(Beginning of Records to use)
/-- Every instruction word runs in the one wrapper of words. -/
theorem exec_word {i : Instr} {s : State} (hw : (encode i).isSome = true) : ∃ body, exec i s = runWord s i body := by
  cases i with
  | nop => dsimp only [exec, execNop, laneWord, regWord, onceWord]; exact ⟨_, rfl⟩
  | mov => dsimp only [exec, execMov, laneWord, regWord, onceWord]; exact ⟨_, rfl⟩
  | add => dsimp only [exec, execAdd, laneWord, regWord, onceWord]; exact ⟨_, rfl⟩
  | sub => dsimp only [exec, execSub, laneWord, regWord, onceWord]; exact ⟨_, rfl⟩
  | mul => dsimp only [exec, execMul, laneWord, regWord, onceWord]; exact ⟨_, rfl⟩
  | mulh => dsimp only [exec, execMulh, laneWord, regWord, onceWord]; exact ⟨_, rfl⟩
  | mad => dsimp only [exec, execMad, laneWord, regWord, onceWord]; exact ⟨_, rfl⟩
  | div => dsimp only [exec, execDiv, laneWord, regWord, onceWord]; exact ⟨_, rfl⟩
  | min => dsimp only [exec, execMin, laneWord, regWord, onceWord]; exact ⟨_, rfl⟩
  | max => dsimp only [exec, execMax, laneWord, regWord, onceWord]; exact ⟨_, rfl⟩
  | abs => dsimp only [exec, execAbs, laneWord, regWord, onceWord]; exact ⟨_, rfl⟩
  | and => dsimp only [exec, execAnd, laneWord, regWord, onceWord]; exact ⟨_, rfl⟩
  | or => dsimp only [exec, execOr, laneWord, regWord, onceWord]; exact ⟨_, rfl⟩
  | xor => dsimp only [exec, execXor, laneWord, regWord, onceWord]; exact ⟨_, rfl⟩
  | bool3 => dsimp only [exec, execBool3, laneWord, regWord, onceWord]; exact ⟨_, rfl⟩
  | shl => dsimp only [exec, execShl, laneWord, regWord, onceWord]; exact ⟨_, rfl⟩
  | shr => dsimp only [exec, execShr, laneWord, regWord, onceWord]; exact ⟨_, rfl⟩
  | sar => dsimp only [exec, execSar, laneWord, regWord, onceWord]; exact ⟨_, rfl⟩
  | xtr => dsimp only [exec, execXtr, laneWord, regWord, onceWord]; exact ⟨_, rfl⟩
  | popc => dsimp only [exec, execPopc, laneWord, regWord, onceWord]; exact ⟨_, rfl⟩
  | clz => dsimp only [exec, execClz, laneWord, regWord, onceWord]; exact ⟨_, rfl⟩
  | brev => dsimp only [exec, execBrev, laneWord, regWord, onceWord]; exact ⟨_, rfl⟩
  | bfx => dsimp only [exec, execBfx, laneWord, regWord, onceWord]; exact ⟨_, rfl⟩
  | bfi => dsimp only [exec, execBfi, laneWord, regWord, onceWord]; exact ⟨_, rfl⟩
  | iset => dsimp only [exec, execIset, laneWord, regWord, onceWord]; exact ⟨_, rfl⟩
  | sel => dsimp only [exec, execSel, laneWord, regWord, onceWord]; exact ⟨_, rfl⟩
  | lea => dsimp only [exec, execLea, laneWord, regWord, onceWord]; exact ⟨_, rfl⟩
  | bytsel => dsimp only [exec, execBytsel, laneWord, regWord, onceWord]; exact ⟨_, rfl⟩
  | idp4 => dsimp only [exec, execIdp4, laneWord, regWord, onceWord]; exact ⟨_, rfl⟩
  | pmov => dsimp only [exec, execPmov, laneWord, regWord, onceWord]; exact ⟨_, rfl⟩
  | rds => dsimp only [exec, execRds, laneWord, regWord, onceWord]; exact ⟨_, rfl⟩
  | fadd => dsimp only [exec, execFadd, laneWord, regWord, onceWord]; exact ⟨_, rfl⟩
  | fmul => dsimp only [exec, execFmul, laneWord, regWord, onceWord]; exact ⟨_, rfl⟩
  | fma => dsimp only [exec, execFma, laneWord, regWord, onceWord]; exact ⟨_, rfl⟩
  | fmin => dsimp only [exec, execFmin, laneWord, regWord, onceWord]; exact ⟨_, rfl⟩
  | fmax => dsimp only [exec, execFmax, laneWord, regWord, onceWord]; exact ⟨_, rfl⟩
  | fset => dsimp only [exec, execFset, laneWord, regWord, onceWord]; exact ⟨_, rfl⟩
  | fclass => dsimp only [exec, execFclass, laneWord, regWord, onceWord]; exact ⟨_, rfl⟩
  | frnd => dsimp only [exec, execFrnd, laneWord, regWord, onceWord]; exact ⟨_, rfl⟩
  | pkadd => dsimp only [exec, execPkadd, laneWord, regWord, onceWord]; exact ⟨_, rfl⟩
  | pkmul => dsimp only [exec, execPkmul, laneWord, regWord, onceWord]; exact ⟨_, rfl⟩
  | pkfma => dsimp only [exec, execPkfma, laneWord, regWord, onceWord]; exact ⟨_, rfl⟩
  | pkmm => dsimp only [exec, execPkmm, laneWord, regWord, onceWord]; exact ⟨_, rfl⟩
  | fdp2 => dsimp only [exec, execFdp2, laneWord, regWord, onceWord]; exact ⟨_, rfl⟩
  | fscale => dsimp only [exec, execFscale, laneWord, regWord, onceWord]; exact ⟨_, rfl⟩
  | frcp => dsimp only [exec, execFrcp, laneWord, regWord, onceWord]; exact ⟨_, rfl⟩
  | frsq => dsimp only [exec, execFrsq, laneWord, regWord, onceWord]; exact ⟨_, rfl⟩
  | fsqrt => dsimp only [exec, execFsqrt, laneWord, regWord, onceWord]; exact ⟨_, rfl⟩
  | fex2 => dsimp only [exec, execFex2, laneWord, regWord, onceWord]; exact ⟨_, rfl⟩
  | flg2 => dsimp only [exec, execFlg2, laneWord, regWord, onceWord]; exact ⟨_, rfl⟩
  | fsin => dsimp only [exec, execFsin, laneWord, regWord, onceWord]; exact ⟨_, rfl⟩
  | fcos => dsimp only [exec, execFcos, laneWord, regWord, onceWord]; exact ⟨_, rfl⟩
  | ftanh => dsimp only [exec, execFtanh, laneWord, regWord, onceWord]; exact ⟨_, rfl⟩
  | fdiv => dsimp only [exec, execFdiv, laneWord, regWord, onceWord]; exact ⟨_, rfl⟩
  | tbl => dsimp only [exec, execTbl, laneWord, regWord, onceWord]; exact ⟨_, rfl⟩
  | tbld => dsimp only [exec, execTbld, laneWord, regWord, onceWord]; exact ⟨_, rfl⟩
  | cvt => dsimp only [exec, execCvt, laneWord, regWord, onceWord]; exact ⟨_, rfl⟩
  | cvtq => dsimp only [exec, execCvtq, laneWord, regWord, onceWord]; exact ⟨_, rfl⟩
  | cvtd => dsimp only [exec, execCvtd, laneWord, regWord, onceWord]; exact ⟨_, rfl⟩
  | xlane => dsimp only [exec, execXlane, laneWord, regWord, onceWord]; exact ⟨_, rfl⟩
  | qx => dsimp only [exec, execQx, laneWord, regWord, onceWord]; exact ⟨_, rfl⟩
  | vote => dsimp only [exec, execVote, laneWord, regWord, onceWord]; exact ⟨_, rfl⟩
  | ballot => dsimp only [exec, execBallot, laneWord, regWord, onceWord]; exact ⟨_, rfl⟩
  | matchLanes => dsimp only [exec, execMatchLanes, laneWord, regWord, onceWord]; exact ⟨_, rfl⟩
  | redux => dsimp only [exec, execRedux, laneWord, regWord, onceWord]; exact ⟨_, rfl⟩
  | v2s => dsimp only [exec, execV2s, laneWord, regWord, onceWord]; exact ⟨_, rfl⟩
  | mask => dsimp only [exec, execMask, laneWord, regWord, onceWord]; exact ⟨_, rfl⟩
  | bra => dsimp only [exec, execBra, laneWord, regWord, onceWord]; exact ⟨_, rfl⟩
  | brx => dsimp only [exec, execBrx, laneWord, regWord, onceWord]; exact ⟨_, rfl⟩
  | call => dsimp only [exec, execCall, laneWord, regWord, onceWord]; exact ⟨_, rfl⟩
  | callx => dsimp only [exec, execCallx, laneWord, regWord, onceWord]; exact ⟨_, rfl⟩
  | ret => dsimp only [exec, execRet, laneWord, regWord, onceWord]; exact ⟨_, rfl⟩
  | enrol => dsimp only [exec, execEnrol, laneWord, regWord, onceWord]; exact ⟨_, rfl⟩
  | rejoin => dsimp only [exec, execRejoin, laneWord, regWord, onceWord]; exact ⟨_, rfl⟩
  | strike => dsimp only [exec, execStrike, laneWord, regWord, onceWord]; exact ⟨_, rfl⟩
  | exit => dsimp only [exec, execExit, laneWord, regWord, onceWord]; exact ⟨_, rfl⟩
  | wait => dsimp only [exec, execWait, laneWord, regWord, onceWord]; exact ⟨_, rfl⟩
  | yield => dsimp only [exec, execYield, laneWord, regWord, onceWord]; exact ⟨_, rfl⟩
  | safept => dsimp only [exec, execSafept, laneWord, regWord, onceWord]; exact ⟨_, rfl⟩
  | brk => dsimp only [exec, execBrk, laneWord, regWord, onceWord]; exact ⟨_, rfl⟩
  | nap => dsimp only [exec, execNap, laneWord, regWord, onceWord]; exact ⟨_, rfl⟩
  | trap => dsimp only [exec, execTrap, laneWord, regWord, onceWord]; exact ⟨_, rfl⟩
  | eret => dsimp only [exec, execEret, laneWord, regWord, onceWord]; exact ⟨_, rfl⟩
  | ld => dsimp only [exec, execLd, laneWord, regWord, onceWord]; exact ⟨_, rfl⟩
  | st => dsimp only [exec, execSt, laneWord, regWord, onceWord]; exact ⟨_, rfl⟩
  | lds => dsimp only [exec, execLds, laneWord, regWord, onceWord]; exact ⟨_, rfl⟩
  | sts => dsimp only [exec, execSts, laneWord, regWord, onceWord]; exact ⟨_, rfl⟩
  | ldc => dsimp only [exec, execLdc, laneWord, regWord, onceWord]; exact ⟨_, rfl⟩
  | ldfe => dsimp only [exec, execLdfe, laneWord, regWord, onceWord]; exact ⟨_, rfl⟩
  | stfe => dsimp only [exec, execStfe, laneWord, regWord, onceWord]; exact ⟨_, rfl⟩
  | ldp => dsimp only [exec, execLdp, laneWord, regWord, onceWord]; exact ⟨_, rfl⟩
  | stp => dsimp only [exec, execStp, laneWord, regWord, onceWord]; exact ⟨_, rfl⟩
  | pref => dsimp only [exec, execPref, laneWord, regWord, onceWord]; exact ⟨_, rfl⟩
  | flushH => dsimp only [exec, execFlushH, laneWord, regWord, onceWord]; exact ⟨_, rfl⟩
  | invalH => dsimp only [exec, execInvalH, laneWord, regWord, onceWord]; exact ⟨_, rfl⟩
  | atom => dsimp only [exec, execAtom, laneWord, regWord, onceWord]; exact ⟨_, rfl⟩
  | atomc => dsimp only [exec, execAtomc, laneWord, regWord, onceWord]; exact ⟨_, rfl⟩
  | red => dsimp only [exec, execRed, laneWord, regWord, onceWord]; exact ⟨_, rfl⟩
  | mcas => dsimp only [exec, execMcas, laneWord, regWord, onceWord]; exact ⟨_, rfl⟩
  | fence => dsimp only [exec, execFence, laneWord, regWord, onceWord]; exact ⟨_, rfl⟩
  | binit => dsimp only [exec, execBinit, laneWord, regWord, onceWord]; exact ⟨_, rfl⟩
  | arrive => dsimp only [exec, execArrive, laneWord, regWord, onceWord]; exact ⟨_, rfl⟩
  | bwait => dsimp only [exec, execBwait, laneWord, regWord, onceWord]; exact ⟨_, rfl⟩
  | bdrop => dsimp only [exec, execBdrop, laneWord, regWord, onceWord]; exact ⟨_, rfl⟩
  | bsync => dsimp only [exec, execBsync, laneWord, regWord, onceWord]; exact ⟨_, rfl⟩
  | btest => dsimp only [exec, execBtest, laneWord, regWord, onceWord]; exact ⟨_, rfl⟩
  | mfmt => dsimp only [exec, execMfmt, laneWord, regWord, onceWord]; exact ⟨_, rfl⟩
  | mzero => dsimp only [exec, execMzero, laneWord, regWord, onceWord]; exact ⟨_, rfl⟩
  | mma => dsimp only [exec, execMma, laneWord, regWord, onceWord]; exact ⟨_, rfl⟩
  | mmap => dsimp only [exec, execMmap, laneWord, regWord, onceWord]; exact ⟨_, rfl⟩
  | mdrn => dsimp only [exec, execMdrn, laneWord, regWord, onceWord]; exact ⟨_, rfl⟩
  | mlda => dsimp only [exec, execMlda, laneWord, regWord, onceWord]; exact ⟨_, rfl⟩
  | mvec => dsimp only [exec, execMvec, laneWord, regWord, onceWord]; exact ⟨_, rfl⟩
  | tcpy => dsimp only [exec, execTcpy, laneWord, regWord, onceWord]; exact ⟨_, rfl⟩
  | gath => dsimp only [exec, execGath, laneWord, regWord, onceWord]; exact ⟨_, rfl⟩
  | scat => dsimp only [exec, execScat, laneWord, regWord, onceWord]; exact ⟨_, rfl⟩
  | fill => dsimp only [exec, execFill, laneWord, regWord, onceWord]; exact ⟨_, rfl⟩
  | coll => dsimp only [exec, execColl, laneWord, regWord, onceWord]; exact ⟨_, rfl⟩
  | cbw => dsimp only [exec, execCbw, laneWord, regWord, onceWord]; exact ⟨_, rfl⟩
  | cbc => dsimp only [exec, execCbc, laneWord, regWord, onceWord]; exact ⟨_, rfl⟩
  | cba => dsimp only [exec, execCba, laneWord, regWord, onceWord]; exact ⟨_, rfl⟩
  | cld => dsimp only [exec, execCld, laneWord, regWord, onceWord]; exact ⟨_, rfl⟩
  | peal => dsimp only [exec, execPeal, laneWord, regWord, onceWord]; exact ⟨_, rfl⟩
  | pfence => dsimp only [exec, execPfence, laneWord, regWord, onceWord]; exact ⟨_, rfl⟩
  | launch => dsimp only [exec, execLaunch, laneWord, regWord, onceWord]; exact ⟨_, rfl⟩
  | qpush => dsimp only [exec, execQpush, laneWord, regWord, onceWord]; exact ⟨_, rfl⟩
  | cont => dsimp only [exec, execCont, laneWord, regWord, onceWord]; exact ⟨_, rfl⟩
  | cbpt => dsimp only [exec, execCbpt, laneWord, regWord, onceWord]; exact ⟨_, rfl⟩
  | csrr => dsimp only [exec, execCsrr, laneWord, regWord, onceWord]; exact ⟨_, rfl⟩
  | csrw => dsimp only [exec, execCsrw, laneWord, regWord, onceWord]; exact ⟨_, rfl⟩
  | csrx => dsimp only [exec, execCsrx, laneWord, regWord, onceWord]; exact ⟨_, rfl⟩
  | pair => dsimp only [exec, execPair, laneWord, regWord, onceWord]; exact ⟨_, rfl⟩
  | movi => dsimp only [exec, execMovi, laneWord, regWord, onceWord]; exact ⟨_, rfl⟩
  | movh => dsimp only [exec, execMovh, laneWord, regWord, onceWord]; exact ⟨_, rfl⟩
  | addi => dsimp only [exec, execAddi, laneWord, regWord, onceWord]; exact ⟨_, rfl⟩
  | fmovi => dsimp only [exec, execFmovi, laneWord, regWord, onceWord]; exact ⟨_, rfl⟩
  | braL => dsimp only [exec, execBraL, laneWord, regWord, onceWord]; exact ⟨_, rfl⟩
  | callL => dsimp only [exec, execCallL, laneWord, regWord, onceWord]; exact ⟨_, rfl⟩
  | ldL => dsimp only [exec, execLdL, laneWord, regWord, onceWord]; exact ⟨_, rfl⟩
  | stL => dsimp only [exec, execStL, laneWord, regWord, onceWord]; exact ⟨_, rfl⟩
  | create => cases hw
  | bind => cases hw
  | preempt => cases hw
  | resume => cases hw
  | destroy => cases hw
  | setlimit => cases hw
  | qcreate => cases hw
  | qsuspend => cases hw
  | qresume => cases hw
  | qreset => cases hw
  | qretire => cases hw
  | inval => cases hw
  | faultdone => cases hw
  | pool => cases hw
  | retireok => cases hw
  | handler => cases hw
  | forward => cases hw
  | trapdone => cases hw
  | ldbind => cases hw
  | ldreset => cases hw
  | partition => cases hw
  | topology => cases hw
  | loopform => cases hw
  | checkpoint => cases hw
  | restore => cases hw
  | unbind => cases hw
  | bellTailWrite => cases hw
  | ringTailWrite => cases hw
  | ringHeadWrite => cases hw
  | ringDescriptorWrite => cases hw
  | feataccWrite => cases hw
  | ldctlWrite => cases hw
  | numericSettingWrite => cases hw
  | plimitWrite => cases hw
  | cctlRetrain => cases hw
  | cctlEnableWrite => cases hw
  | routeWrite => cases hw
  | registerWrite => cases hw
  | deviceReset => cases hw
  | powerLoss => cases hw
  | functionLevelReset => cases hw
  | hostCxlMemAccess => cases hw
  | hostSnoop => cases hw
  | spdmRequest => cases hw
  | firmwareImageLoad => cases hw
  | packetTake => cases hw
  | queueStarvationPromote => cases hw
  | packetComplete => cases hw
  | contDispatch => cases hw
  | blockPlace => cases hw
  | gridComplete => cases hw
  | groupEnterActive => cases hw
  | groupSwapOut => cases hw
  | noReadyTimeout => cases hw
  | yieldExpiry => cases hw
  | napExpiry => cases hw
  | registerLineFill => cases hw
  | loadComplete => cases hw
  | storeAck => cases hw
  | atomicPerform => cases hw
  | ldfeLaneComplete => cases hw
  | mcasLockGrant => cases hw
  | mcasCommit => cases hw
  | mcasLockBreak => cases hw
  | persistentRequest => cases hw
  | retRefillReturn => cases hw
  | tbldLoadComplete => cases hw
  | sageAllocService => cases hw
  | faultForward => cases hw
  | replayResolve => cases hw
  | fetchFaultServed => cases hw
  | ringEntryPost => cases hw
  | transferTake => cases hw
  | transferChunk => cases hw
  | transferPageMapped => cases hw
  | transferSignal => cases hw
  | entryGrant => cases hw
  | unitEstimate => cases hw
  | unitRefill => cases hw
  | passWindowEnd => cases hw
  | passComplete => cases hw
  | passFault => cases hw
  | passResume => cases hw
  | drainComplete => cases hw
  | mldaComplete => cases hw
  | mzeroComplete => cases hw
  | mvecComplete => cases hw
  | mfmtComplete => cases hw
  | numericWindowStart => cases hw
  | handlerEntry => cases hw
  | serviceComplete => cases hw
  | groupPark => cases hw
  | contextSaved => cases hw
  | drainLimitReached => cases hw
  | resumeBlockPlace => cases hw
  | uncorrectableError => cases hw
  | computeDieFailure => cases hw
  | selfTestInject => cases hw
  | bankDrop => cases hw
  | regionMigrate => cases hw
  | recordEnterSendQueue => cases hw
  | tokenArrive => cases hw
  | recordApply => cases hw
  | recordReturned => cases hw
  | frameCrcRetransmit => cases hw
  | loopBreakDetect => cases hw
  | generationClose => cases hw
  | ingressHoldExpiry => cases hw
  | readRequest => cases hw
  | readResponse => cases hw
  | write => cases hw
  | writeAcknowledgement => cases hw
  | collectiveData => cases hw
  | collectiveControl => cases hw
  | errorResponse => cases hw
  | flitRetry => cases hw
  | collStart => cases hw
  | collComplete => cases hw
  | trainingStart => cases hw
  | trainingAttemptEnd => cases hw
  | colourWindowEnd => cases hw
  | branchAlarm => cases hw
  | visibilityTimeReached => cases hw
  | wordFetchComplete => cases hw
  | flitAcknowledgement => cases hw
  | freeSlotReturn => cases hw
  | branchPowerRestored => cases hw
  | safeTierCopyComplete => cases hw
(End of Records to use)
§ **Exercise goal**
Using the data above, repeat exactly the lines that begin at the line with "packetComplete => cases hw" and end at the line with "mzeroComplete => cases hw", both ends included.

§ **Reply**
  | packetComplete => cases hw
  | contDispatch => cases hw
  | blockPlace => cases hw
  | gridComplete => cases hw
  | groupEnterActive => cases hw
  | groupSwapOut => cases hw
  | noReadyTimeout => cases hw
  | yieldExpiry => cases hw
  | napExpiry => cases hw
  | registerLineFill => cases hw
  | loadComplete => cases hw
  | storeAck => cases hw
  | atomicPerform => cases hw
  | ldfeLaneComplete => cases hw
  | mcasLockGrant => cases hw
  | mcasCommit => cases hw
  | mcasLockBreak => cases hw
  | persistentRequest => cases hw
  | retRefillReturn => cases hw
  | tbldLoadComplete => cases hw
  | sageAllocService => cases hw
  | faultForward => cases hw
  | replayResolve => cases hw
  | fetchFaultServed => cases hw
  | ringEntryPost => cases hw
  | transferTake => cases hw
  | transferChunk => cases hw
  | transferPageMapped => cases hw
  | transferSignal => cases hw
  | entryGrant => cases hw
  | unitEstimate => cases hw
  | unitRefill => cases hw
  | passWindowEnd => cases hw
  | passComplete => cases hw
  | passFault => cases hw
  | passResume => cases hw
  | drainComplete => cases hw
  | mldaComplete => cases hw
  | mzeroComplete => cases hw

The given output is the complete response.